_Directions_.
Please read the records below and return each line holding the string "Bool".

[Dataset entries]

-- ==== Sys2Proof/Laws/Ports.lean ====
section
/-! SUPPORT. What the shared port operations can do, said once: the multiplexers by port number, one IN, one OUT, and every
meaning as one of the two. -/

namespace Sys2Proof.Machine

/-- Every instruction is one IN or one OUT of its port. -/
theorem exec_eq_run (i : Instr) (s : State) :
    exec i s = .next (match i.cls with
      | .input => s.runIn i.port
      | .output => s.runOut i.port
      | .other => s) := by
  cases i <;> rfl

/-- An instruction always answers a next state. -/
theorem exec_answers (i : Instr) (s : State) : ∃ t, exec i s = .next t := ⟨_, exec_eq_run i s⟩

/-- The ports by number, as IN sees them (R121). -/
theorem inPort_cases (port : Byte) : port = 0 ∨ port = 1 ∨ port = 2 ∨ port = 3 ∨ 4 ≤ port.toNat := by bv_omega

/-- The ports by number, as OUT sees them (R122). -/
theorem outPort_cases (port : Byte) :
    port = 2 ∨ port = 3 ∨ port = 4 ∨ port = 5 ∨ port = 6 ∨ port = 7 ∨ (port.toNat < 2 ∨ 8 ≤ port.toNat) := by bv_omega

/-- `PortRead` outside 0..3 raises (R121). -/
theorem portRead_unmapped (s : State) {port : Byte} (h : 4 ≤ port.toNat) : s.portRead port = none := by
  have h0 : port ≠ 0 := by bv_omega
  have h1 : port ≠ 1 := by bv_omega
  have h2 : port ≠ 2 := by bv_omega
  have h3 : port ≠ 3 := by bv_omega
  rw [State.portRead, if_neg h0, if_neg h1, if_neg h2, if_neg h3]

/-- `PortWrite` outside 2..7 raises (R122). -/
theorem portWrite_unmapped (s : State) {port : Byte} (v : Byte) (h : port.toNat < 2 ∨ 8 ≤ port.toNat) :
    s.portWrite port v = none := by
  have h2 : port ≠ 2 := by bv_omega
  have h3 : port ≠ 3 := by bv_omega
  have h4 : port ≠ 4 := by bv_omega
  have h5 : port ≠ 5 := by bv_omega
  have h6 : port ≠ 6 := by bv_omega
  have h7 : port ≠ 7 := by bv_omega
  rw [State.portWrite, if_neg h2, if_neg h3, if_neg h4, if_neg h5, if_neg h6, if_neg h7]

/-- What a port read can do (R121): it changes nothing but the window cache. -/
theorem portRead_cases {s t : State} {port v : Byte} (h : s.portRead port = some (v, t)) :
    (port = 0 ∧ v = s.switch0 ∧ t = s) ∨ (port = 1 ∧ v = s.switch1 ∧ t = s) ∨ (port = 2 ∧ v = s.switch2 ∧ t = s) ∨
    (port = 3 ∧ v = shiftWindow s.shiftData s.shiftAmount ∧ t = s.shiftRead) := by
  rcases inPort_cases port with rfl | rfl | rfl | rfl | hp
  · cases h; simp
  · cases h; simp
  · cases h; simp
  · cases h; simp
  · rw [portRead_unmapped s hp] at h
    cases h

/-- A port read faults exactly outside 0..3 (R221). -/
theorem portRead_none_iff {s : State} {port : Byte} : s.portRead port = none ↔ 4 ≤ port.toNat := by
  refine ⟨fun h => ?_, portRead_unmapped s⟩
  rcases inPort_cases port with rfl | rfl | rfl | rfl | hp
  · cases h
  · cases h
  · cases h
  · cases h
  · exact hp

/-- What a port write can do (R122). -/
theorem portWrite_cases {s t : State} {port v : Byte} (h : s.portWrite port v = some t) :
    (port = 2 ∧ t = { s with shiftAmount := v &&& 0x7 }) ∨ (port = 3 ∧ t = s.trigger .bank1 v) ∨
    (port = 4 ∧ t = { s with shiftData := shiftLoad v s.shiftData }) ∨ (port = 5 ∧ t = s.trigger .bank2 v) ∨
    (port = 6 ∧ t = { s with watchdog := v }) ∨ (port = 7 ∧ t = s) := by
  rcases outPort_cases port with rfl | rfl | rfl | rfl | rfl | rfl | hp
  · cases h; simp
  · cases h; simp
  · cases h; simp
  · cases h; simp
  · cases h; simp
  · cases h; simp
  · rw [portWrite_unmapped s v hp] at h
    cases h

/-- A port write faults exactly outside 2..7 (R221). -/
theorem portWrite_none_iff {s : State} {port v : Byte} :
    s.portWrite port v = none ↔ port.toNat < 2 ∨ 8 ≤ port.toNat := by
  refine ⟨fun h => ?_, portWrite_unmapped s v⟩
  rcases outPort_cases port with rfl | rfl | rfl | rfl | rfl | rfl | hp
  · cases h
  · cases h
  · cases h
  · cases h
  · cases h
  · cases h
  · exact hp

/-- What one IN can do: a legal read and the CPU's step, or the fault. -/
theorem runIn_cases (s : State) (port : Byte) :
    (∃ v t, s.portRead port = some (v, t) ∧ s.runIn port = (t.setA v).stepPort) ∨
    (4 ≤ port.toNat ∧ s.runIn port = s.raiseFatal (.portRead port s.pc)) := by
  unfold State.runIn
  cases h : s.portRead port with
  | none => exact .inr ⟨portRead_none_iff.1 h, rfl⟩
  | some r => exact .inl ⟨r.1, r.2, rfl, rfl⟩

/-- What one OUT can do: a legal write and the CPU's step, or the fault. -/
theorem runOut_cases (s : State) (port : Byte) :
    (∃ t, s.portWrite port s.a = some t ∧ s.runOut port = t.stepPort) ∨
    ((port.toNat < 2 ∨ 8 ≤ port.toNat) ∧ s.runOut port = s.raiseFatal (.portWrite port s.pc s.a)) := by
  unfold State.runOut
  cases h : s.portWrite port s.a with
  | none => exact .inr ⟨portWrite_none_iff.1 h, rfl⟩
  | some t => exact .inl ⟨t, rfl, rfl⟩

theorem filterMap_guard {α β : Type} (c : α → Bool) (f : α → β) (l : List α) :
    (l.filterMap fun k => if c k then some (f k) else none) = (l.filter c).map f := by
  induction l with
  | nil => rfl
  | cons x l ih => cases h : c x <;> simp [h, ih]

/-- The `Play` events of a bank whose mapped bits are the lowest `n`, ascending (R160, R163). -/
theorem bankPlays_eq_filter (b : Bank) (old v : Byte) (n : Nat) (h8 : n ≤ 8)
    (hn : ∀ k < 8, b.mask.getLsbD k = decide (k < n)) :
    bankPlays b (risingBits b old v) =
      ((List.range n).filter fun k => v.getLsbD k && !old.getLsbD k).map fun k => Event.play (b.base + k) := by
  rw [bankPlays, filterMap_guard]
  congr 1
  have split : List.range 8 = List.range n ++ (List.range (8 - n)).map (n + ·) := by
    rw [← List.range_add, show n + (8 - n) = 8 by omega]
  rw [split, List.filter_append]
  have low : (List.range n).filter (fun k => (risingBits b old v).getLsbD k) =
      (List.range n).filter fun k => v.getLsbD k && !old.getLsbD k := by
    apply List.filter_congr
    intro k hk
    have hk := List.mem_range.1 hk
    have h8k : k < 8 := by omega
    simp only [risingBits, BitVec.getLsbD_and, BitVec.getLsbD_not, hn k h8k]
    simp [hk, h8k]
  have high : ((List.range (8 - n)).map (n + ·)).filter (fun k => (risingBits b old v).getLsbD k) = [] := by
    rw [List.filter_eq_nil_iff]
    intro k hk
    simp only [List.mem_map, List.mem_range] at hk
    obtain ⟨j, hj, rfl⟩ := hk
    simp only [risingBits, BitVec.getLsbD_and, hn (n + j) (by omega)]
    simp
  rw [low, high, List.append_nil]

theorem bankPlays_bank1 (old v : Byte) : bankPlays .bank1 (risingBits .bank1 old v) =
    ((List.range 4).filter fun k => v.getLsbD k && !old.getLsbD k).map fun k => Event.play k := by
  simpa [Bank.base] using bankPlays_eq_filter .bank1 old v 4 (by omega) (by decide)

theorem bankPlays_bank2 (old v : Byte) : bankPlays .bank2 (risingBits .bank2 old v) =
    ((List.range 5).filter fun k => v.getLsbD k && !old.getLsbD k).map fun k => Event.play (4 + k) := by
  simpa [Bank.base] using bankPlays_eq_filter .bank2 old v 5 (by omega) (by decide)

/-- Every `Play` of a bank is one of its samples (R160). -/
theorem bankPlays_samples {b : Bank} {old v : Byte} {e : Event} (h : e ∈ bankPlays b (risingBits b old v)) :
    ∃ k < 8, e = .play (b.base + k) ∧ b.mask.getLsbD k = true := by
  simp only [bankPlays, List.mem_filterMap, List.mem_range] at h
  obtain ⟨k, hk, hr⟩ := h
  split at hr
  · rename_i hb
    refine ⟨k, hk, (Option.some.inj hr).symm, ?_⟩
    simp only [risingBits, BitVec.getLsbD_and, Bool.and_eq_true] at hb
    exact hb.2
  · simp at hr

/-- What `Trigger` appends to the trace, with or without its `v != old` test (R160, R163). -/
theorem trigger_trace (s : State) (b : Bank) (v : Byte) :
    (s.trigger b v).trace = s.trace ++ bankPlays b (risingBits b (s.latch b) v) := by
  unfold State.trigger
  split
  · rename_i h
    have : risingBits b (s.latch b) v = 0 := by
      rw [h]
      simp [risingBits]
    simp [this, bankPlays]
  · cases b <;> rfl

/-- The latch takes the whole byte (R36, R163); the other bank's latch stays. -/
theorem trigger_latches (s : State) (v : Byte) :
    (s.trigger .bank1 v).soundLatch1 = v ∧ (s.trigger .bank1 v).soundLatch2 = s.soundLatch2 ∧
    (s.trigger .bank2 v).soundLatch2 = v ∧ (s.trigger .bank2 v).soundLatch1 = s.soundLatch1 := by
  refine ⟨?_, ?_, ?_, ?_⟩ <;>
  · unfold State.trigger
    split
    · simp_all [State.latch]
    · rfl

/-- `Trigger` on bank 1 as one update: the `v != old` test changes no outcome (R163). -/
theorem trigger_bank1 (s : State) (v : Byte) : s.trigger .bank1 v =
    { s with soundLatch1 := v, trace := s.trace ++ bankPlays .bank1 (risingBits .bank1 s.soundLatch1 v) } := by
  have h1 := trigger_trace s .bank1 v
  have h2 := trigger_latches s v
  unfold State.trigger at *
  split
  · rename_i h
    rw [if_pos h] at h1 h2
    cases s
    simp_all [State.latch]
  · rfl

/-- `Trigger` on bank 2 as one update. -/
theorem trigger_bank2 (s : State) (v : Byte) : s.trigger .bank2 v =
    { s with soundLatch2 := v, trace := s.trace ++ bankPlays .bank2 (risingBits .bank2 s.soundLatch2 v) } := by
  have h1 := trigger_trace s .bank2 v
  have h2 := trigger_latches s v
  unfold State.trigger at *
  split
  · rename_i h
    rw [if_pos h] at h1 h2
    cases s
    simp_all [State.latch]
  · rfl

/-- The load as a number: A is the high byte, the old high byte the low byte (R143). -/
theorem shiftLoad_toNat (v : Byte) (d : HalfWord) : (shiftLoad v d).toNat = v.toNat * 256 + d.toNat / 256 := by
  have hv := v.isLt
  have hd := d.isLt
  simp only [shiftLoad, BitVec.toNat_or, BitVec.toNat_shiftLeft, BitVec.toNat_setWidth, BitVec.toNat_ushiftRight,
    Nat.shiftRight_eq_div_pow]
  rw [Nat.mod_eq_of_lt (a := v.toNat) (by omega), Nat.mod_eq_of_lt (by rw [Nat.shiftLeft_eq]; omega),
    ← Nat.shiftLeft_add_eq_or_of_lt (by omega), Nat.shiftLeft_eq]

/-- The window as a number (R140). -/
theorem shiftWindow_toNat (d : HalfWord) (n : Byte) : (shiftWindow d n).toNat = d.toNat / 2 ^ (8 - n.toNat) % 256 := by
  simp [shiftWindow, BitVec.toNat_ushiftRight, Nat.shiftRight_eq_div_pow]

/-- The CPU's step after an IN or OUT, where the engine runs (R123). -/
theorem stepPort_of_running {s : State} (h : s.cpuHalted = false) :
    s.stepPort = s.portExecuted (Config.cpuStep s.draws s.cpuView).cycles := by
  rw [State.stepPort, if_neg (by simp [h])]

/-- The CPU's step after an IN or OUT, where the engine is halted (R259). -/
theorem stepPort_of_halted {s : State} (h : s.cpuHalted = true) :
    s.stepPort = s.haltedStep (Config.cpuStep s.draws s.cpuView) := by
  rw [State.stepPort, if_pos h]

end Sys2Proof.Machine
end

_Written reply_.
theorem filterMap_guard {α β : Type} (c : α → Bool) (f : α → β) (l : List α) :
    simp only [risingBits, BitVec.getLsbD_and, Bool.and_eq_true] at hb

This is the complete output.